ACTION ITEM | Please give back, word for word, only the lines starting at the one containing "(∀ base src offset : Nat, base" and ending at the one containing "the sum of the" within the material below.

·····

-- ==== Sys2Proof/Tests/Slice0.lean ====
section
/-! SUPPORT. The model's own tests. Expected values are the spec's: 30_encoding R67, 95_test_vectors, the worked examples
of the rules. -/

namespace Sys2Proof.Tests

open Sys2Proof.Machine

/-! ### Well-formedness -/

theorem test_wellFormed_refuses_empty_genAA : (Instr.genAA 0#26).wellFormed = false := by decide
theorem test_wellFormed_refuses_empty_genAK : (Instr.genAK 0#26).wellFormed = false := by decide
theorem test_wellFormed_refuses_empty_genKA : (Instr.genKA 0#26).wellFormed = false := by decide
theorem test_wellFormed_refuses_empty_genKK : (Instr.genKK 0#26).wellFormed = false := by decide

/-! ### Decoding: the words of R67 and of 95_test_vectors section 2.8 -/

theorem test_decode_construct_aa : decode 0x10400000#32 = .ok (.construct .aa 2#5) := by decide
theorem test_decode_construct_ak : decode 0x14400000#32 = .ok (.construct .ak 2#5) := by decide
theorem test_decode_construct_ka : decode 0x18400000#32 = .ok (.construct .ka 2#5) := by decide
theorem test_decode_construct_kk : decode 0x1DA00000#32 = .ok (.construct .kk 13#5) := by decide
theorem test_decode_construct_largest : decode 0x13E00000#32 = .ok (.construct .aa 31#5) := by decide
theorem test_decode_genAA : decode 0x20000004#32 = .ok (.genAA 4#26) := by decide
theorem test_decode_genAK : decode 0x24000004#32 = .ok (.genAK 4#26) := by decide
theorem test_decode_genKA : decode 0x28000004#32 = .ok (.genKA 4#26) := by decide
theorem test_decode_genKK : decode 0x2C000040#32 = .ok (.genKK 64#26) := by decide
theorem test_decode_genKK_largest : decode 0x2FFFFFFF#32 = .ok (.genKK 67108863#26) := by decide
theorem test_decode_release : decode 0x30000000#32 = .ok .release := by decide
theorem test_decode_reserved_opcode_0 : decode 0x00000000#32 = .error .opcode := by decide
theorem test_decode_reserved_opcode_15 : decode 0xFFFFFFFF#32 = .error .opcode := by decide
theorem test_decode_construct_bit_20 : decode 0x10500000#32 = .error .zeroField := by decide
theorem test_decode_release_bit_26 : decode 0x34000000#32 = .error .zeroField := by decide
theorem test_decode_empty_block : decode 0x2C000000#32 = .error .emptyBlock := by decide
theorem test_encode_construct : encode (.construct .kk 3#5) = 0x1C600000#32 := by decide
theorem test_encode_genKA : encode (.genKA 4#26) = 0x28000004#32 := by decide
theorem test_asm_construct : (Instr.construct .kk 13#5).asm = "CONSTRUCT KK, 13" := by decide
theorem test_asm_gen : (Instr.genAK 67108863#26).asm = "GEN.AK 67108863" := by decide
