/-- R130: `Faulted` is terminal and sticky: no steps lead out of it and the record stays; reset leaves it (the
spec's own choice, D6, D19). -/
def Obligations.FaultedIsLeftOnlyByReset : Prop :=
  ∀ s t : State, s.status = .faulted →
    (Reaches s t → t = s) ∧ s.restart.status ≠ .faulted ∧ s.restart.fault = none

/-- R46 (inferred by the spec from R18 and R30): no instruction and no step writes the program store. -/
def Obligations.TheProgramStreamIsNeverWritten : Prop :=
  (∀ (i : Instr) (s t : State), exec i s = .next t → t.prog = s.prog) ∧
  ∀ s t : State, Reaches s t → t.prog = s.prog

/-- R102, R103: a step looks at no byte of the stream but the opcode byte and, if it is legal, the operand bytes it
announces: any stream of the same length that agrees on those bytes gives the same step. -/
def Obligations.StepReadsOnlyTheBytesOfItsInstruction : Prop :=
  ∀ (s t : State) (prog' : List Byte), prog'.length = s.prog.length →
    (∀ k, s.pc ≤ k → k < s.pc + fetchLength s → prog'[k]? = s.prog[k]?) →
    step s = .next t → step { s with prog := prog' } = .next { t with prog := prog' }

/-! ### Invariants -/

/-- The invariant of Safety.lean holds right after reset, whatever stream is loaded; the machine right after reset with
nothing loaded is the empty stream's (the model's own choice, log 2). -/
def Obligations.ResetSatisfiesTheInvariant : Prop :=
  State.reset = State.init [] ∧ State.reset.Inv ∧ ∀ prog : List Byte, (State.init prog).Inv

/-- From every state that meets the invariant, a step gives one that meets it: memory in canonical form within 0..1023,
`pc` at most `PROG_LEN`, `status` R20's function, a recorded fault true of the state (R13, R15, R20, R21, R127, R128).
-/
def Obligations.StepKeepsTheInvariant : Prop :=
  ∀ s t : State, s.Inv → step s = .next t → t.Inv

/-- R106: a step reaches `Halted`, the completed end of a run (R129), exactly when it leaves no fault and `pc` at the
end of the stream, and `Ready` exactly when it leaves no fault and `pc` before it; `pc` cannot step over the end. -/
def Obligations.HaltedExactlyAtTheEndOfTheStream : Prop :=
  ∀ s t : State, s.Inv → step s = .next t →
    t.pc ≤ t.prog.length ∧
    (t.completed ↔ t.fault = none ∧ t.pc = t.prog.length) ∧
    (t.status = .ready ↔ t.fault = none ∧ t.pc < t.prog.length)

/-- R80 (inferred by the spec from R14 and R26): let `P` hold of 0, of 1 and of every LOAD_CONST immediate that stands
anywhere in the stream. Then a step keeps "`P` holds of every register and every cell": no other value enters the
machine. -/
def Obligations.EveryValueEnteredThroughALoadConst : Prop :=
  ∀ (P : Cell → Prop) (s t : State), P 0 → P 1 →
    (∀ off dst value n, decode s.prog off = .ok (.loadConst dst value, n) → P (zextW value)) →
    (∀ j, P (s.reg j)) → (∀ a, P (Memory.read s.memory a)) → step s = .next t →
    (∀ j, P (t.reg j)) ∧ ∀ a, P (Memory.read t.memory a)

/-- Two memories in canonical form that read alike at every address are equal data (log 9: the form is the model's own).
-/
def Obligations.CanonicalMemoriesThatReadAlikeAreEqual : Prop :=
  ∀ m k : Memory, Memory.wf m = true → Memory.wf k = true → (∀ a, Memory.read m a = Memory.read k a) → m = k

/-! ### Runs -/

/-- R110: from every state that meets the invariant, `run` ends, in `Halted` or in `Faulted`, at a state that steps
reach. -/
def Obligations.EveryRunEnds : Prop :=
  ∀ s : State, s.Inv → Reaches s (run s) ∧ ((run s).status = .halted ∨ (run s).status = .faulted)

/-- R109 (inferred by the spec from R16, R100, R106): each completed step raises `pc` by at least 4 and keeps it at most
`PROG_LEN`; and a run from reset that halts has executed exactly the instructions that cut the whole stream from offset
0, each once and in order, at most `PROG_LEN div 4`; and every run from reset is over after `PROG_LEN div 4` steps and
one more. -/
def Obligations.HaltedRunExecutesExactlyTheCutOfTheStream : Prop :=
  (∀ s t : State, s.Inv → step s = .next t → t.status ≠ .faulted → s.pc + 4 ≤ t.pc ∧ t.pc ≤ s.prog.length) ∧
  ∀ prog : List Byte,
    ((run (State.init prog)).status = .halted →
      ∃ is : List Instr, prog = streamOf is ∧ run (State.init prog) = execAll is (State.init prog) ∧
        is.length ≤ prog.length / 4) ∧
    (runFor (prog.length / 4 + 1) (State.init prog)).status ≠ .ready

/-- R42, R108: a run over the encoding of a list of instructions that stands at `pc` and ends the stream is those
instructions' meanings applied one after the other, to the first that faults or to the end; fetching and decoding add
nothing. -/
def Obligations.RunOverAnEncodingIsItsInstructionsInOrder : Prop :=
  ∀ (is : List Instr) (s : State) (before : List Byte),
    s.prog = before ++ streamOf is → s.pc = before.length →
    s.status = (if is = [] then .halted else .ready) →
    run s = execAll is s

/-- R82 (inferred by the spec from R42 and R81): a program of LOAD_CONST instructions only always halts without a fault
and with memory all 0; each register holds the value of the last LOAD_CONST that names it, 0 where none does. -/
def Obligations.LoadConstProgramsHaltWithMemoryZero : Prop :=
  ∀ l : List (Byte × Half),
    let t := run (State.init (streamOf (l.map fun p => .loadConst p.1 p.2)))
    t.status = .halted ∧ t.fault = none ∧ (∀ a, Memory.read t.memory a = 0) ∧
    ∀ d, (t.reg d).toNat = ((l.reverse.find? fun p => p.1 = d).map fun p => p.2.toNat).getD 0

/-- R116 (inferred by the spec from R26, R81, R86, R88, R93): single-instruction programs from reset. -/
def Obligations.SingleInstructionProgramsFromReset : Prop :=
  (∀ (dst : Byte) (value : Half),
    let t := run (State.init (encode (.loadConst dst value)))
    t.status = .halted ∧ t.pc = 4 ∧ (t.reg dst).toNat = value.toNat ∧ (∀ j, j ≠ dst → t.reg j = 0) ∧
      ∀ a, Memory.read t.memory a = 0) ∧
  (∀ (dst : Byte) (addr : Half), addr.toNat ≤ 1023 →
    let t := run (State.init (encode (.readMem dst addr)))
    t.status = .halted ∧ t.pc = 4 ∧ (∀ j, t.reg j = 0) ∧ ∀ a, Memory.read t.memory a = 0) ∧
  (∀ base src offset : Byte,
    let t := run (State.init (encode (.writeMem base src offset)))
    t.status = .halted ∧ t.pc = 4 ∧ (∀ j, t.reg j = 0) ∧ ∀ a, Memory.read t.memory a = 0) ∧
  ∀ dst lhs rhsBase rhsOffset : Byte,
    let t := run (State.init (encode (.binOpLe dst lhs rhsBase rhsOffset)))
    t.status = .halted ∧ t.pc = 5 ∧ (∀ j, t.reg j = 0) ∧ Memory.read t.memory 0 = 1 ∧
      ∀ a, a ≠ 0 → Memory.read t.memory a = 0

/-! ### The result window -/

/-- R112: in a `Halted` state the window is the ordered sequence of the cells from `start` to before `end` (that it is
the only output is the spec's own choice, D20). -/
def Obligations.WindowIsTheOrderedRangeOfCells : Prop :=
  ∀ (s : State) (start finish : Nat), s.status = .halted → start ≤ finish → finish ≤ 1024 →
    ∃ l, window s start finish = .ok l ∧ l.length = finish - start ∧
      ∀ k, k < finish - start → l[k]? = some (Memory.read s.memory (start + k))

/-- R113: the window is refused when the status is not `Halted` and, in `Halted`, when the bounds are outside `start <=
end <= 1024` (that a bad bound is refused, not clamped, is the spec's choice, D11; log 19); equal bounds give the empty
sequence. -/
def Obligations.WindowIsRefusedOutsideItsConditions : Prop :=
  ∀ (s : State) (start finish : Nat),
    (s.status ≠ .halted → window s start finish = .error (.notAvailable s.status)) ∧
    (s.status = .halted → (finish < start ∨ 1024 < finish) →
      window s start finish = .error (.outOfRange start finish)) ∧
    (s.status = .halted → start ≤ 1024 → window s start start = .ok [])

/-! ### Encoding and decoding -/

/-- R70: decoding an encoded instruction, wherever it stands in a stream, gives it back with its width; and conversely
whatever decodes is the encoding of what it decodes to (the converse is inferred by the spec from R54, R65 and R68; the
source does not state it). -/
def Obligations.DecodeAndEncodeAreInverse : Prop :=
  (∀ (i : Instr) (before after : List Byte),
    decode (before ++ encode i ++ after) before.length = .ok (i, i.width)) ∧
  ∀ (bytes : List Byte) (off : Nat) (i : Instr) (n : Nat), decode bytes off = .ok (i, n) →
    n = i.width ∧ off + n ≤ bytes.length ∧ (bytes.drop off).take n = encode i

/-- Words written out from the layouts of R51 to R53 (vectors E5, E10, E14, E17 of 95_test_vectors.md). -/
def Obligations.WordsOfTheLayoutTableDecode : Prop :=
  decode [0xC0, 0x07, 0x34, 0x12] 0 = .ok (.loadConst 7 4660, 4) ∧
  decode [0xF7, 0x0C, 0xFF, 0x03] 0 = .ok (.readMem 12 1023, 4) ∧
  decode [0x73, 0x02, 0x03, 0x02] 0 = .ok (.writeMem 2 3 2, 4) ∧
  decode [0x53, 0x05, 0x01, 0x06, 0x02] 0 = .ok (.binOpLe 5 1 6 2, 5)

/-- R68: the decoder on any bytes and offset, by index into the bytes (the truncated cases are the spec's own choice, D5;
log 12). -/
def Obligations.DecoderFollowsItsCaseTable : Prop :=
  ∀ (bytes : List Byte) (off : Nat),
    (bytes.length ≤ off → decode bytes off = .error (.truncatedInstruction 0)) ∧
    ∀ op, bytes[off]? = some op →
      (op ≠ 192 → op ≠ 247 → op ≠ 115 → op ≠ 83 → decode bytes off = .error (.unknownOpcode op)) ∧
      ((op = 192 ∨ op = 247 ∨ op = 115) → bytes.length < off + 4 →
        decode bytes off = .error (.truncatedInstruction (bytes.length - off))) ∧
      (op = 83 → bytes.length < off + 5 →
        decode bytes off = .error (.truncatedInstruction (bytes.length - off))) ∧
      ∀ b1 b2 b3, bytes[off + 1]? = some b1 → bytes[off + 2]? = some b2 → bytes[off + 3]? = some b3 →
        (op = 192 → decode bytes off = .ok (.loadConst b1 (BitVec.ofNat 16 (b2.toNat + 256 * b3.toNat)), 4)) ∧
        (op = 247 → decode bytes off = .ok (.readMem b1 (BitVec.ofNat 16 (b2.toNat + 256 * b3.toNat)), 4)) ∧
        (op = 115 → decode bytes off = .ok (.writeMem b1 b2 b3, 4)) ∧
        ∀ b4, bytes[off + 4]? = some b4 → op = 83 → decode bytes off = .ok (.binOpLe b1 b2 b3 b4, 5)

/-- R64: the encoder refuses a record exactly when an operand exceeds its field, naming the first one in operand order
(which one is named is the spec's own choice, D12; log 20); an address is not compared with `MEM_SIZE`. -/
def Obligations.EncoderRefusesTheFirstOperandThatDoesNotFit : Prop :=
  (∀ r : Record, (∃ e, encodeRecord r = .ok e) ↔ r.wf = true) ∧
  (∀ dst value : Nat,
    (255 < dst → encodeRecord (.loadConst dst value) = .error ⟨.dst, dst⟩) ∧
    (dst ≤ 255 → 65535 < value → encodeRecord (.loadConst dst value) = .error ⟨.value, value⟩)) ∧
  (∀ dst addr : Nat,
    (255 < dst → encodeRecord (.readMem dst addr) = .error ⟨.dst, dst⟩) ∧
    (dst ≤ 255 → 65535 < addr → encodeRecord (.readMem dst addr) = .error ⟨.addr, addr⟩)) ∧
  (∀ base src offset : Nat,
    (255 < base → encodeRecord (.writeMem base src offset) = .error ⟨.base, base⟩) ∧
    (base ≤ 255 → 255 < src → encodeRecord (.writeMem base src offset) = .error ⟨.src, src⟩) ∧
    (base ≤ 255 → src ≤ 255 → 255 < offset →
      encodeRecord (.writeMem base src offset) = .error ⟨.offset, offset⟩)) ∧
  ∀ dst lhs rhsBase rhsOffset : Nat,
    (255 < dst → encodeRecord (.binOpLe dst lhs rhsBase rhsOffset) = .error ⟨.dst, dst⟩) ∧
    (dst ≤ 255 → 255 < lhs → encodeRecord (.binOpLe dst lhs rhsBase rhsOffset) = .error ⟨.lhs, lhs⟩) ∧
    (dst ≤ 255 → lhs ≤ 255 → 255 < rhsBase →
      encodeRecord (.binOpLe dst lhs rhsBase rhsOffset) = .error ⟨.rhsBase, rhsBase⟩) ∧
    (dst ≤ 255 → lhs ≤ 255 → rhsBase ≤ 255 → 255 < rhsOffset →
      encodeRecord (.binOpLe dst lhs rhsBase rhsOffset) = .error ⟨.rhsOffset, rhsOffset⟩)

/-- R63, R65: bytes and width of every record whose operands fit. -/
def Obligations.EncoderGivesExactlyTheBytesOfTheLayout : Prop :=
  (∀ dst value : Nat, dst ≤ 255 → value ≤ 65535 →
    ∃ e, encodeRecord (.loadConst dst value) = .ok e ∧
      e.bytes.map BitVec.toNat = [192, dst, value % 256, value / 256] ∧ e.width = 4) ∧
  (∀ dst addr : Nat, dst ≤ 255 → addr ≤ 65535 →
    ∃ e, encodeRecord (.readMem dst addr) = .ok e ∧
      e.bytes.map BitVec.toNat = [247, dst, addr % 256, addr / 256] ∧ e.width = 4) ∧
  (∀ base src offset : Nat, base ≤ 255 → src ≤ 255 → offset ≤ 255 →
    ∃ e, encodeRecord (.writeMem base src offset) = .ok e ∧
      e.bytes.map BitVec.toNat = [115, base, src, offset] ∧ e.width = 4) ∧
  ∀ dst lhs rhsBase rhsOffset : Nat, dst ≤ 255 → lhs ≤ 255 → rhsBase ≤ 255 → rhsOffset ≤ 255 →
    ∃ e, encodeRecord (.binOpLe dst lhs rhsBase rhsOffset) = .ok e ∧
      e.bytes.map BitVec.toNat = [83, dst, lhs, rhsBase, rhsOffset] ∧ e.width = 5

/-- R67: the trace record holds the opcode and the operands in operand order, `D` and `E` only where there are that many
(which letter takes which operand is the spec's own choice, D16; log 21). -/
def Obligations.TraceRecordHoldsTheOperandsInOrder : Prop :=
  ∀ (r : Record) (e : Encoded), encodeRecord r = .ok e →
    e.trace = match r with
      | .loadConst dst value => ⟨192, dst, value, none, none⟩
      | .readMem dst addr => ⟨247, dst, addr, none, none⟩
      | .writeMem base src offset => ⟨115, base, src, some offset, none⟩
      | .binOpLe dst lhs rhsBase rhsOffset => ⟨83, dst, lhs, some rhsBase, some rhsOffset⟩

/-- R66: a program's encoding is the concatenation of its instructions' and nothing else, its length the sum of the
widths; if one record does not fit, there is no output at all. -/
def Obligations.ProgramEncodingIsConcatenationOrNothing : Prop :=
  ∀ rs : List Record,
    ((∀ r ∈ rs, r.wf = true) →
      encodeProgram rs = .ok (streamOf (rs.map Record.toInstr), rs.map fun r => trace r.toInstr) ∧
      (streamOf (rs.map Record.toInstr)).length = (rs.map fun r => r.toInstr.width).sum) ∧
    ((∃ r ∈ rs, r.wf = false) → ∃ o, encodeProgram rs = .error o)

·····

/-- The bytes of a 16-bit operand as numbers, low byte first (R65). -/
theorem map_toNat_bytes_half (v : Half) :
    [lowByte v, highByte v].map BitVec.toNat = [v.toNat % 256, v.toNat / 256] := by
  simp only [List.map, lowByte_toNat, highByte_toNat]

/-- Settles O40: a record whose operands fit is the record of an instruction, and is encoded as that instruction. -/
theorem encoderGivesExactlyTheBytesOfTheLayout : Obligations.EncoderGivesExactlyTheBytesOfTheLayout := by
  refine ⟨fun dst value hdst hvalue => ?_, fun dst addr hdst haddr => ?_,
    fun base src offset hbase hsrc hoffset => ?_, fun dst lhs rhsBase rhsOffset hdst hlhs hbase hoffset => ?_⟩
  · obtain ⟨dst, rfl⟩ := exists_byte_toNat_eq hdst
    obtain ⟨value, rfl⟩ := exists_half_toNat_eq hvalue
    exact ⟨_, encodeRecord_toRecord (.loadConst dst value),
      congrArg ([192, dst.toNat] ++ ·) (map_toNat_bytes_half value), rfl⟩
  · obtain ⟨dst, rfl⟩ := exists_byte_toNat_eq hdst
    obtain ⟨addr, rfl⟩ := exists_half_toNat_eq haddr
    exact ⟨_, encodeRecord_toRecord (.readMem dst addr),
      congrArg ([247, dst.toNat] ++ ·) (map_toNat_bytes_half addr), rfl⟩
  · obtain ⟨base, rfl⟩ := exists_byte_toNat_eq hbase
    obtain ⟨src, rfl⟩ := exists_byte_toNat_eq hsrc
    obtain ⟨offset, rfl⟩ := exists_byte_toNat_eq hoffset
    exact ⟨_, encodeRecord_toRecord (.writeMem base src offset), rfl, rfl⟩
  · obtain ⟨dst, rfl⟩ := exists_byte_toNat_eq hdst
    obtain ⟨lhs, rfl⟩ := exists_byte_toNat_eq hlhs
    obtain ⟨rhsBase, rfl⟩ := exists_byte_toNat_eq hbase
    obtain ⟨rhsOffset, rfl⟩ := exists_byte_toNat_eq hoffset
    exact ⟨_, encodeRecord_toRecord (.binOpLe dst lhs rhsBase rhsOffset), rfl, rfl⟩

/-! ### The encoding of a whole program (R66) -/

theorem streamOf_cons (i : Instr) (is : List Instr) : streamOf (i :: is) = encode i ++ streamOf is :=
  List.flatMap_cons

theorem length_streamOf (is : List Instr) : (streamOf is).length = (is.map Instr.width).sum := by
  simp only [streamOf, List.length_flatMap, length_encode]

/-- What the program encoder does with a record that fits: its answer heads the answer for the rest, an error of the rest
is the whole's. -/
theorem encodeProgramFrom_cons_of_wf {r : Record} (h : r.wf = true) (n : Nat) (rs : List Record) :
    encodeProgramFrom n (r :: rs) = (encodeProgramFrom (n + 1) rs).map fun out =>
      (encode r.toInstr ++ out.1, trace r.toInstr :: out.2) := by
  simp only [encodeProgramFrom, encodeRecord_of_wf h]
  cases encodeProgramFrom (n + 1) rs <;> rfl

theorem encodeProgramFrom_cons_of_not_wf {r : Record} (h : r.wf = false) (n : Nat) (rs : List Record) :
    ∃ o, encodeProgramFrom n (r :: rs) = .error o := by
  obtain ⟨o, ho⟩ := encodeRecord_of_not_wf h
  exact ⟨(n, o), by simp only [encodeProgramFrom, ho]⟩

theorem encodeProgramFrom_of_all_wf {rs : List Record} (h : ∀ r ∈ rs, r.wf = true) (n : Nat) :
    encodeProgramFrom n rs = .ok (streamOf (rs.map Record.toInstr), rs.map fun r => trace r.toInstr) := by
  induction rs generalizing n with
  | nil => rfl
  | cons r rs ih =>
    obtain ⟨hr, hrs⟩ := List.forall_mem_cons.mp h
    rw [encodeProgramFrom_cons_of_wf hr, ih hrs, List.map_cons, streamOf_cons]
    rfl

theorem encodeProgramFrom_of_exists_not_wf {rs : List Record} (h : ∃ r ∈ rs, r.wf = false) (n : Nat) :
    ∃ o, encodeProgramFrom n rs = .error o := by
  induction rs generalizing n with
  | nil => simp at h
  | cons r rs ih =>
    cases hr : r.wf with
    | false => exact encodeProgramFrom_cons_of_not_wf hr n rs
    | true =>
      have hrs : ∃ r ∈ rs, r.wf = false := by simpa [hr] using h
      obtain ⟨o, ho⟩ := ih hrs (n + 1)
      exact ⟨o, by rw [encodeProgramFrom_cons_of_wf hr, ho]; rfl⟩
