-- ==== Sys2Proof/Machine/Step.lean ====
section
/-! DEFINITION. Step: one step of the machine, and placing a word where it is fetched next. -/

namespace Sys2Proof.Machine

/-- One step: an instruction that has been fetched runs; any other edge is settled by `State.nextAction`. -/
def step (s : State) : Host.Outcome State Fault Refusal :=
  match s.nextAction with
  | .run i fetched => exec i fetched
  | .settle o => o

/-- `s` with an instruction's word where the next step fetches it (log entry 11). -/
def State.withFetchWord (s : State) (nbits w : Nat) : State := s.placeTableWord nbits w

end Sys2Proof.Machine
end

·····

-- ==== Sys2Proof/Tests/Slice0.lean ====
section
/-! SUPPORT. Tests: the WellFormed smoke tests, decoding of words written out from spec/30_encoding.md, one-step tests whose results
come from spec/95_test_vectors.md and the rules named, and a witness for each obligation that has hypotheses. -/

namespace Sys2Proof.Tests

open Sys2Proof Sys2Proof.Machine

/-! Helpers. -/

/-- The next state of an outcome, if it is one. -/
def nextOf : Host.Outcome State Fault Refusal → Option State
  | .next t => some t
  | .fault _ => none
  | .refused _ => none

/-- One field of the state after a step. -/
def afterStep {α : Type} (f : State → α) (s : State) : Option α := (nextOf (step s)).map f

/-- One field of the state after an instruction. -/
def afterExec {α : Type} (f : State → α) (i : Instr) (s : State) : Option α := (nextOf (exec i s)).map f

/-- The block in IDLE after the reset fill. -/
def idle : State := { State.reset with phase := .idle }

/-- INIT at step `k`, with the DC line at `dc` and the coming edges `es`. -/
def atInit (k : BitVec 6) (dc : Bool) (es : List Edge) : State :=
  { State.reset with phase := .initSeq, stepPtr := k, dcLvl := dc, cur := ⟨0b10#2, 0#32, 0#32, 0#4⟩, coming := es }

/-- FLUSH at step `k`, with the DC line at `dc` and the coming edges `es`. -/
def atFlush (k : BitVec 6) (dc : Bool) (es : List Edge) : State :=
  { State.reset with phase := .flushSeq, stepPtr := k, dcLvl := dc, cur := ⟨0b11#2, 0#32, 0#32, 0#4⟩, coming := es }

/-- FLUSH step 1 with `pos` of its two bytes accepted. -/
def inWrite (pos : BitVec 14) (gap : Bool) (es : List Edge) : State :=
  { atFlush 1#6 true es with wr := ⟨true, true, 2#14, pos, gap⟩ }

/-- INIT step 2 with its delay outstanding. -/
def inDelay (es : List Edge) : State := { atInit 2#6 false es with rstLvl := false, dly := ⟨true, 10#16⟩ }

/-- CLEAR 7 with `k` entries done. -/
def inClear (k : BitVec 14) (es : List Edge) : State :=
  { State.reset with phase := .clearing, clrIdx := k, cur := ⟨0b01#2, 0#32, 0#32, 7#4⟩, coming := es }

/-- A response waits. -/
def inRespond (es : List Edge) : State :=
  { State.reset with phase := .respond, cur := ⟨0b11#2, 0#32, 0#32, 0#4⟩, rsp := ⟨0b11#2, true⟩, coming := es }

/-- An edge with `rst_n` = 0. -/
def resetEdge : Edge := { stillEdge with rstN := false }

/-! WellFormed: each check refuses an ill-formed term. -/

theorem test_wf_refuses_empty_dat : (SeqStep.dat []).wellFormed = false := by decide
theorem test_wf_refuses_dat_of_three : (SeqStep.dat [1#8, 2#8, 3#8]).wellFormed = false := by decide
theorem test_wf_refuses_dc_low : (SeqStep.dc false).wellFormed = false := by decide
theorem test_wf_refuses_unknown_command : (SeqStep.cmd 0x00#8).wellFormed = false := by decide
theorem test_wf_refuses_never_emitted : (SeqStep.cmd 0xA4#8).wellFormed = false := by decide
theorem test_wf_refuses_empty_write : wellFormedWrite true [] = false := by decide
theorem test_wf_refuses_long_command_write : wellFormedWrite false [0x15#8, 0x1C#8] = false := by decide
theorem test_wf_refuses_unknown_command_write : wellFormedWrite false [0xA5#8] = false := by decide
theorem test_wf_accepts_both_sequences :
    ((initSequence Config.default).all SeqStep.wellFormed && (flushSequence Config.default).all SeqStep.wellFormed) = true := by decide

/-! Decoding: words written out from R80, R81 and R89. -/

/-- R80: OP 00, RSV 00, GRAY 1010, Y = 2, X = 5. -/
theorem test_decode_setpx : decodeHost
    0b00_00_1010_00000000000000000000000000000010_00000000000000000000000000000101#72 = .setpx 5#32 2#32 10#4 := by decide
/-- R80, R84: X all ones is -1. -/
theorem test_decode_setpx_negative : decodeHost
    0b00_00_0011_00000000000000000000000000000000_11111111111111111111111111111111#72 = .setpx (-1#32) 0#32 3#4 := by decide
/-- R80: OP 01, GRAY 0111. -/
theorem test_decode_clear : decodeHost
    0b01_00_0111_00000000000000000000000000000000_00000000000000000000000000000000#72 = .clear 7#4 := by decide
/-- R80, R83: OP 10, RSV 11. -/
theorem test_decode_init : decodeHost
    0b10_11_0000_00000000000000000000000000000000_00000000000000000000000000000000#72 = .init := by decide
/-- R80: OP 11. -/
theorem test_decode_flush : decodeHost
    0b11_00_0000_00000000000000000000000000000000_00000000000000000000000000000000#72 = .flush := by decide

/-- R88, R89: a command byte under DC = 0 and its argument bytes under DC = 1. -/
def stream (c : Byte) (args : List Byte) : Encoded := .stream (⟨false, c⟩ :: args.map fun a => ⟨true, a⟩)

·····

ANSWER SPACE |
  (∀ base src offset : Nat, base ≤ 255 → src ≤ 255 → offset ≤ 255 →
    ∃ e, encodeRecord (.writeMem base src offset) = .ok e ∧
      e.bytes.map BitVec.toNat = [115, base, src, offset] ∧ e.width = 4) ∧
  ∀ dst lhs rhsBase rhsOffset : Nat, dst ≤ 255 → lhs ≤ 255 → rhsBase ≤ 255 → rhsOffset ≤ 255 →
    ∃ e, encodeRecord (.binOpLe dst lhs rhsBase rhsOffset) = .ok e ∧
      e.bytes.map BitVec.toNat = [83, dst, lhs, rhsBase, rhsOffset] ∧ e.width = 5

/-- R67: the trace record holds the opcode and the operands in operand order, `D` and `E` only where there are that many
(which letter takes which operand is the spec's own choice, D16; log 21). -/
def Obligations.TraceRecordHoldsTheOperandsInOrder : Prop :=
  ∀ (r : Record) (e : Encoded), encodeRecord r = .ok e →
    e.trace = match r with
      | .loadConst dst value => ⟨192, dst, value, none, none⟩
      | .readMem dst addr => ⟨247, dst, addr, none, none⟩
      | .writeMem base src offset => ⟨115, base, src, some offset, none⟩
      | .binOpLe dst lhs rhsBase rhsOffset => ⟨83, dst, lhs, some rhsBase, some rhsOffset⟩

/-- R66: a program's encoding is the concatenation of its instructions' and nothing else, its length the sum of the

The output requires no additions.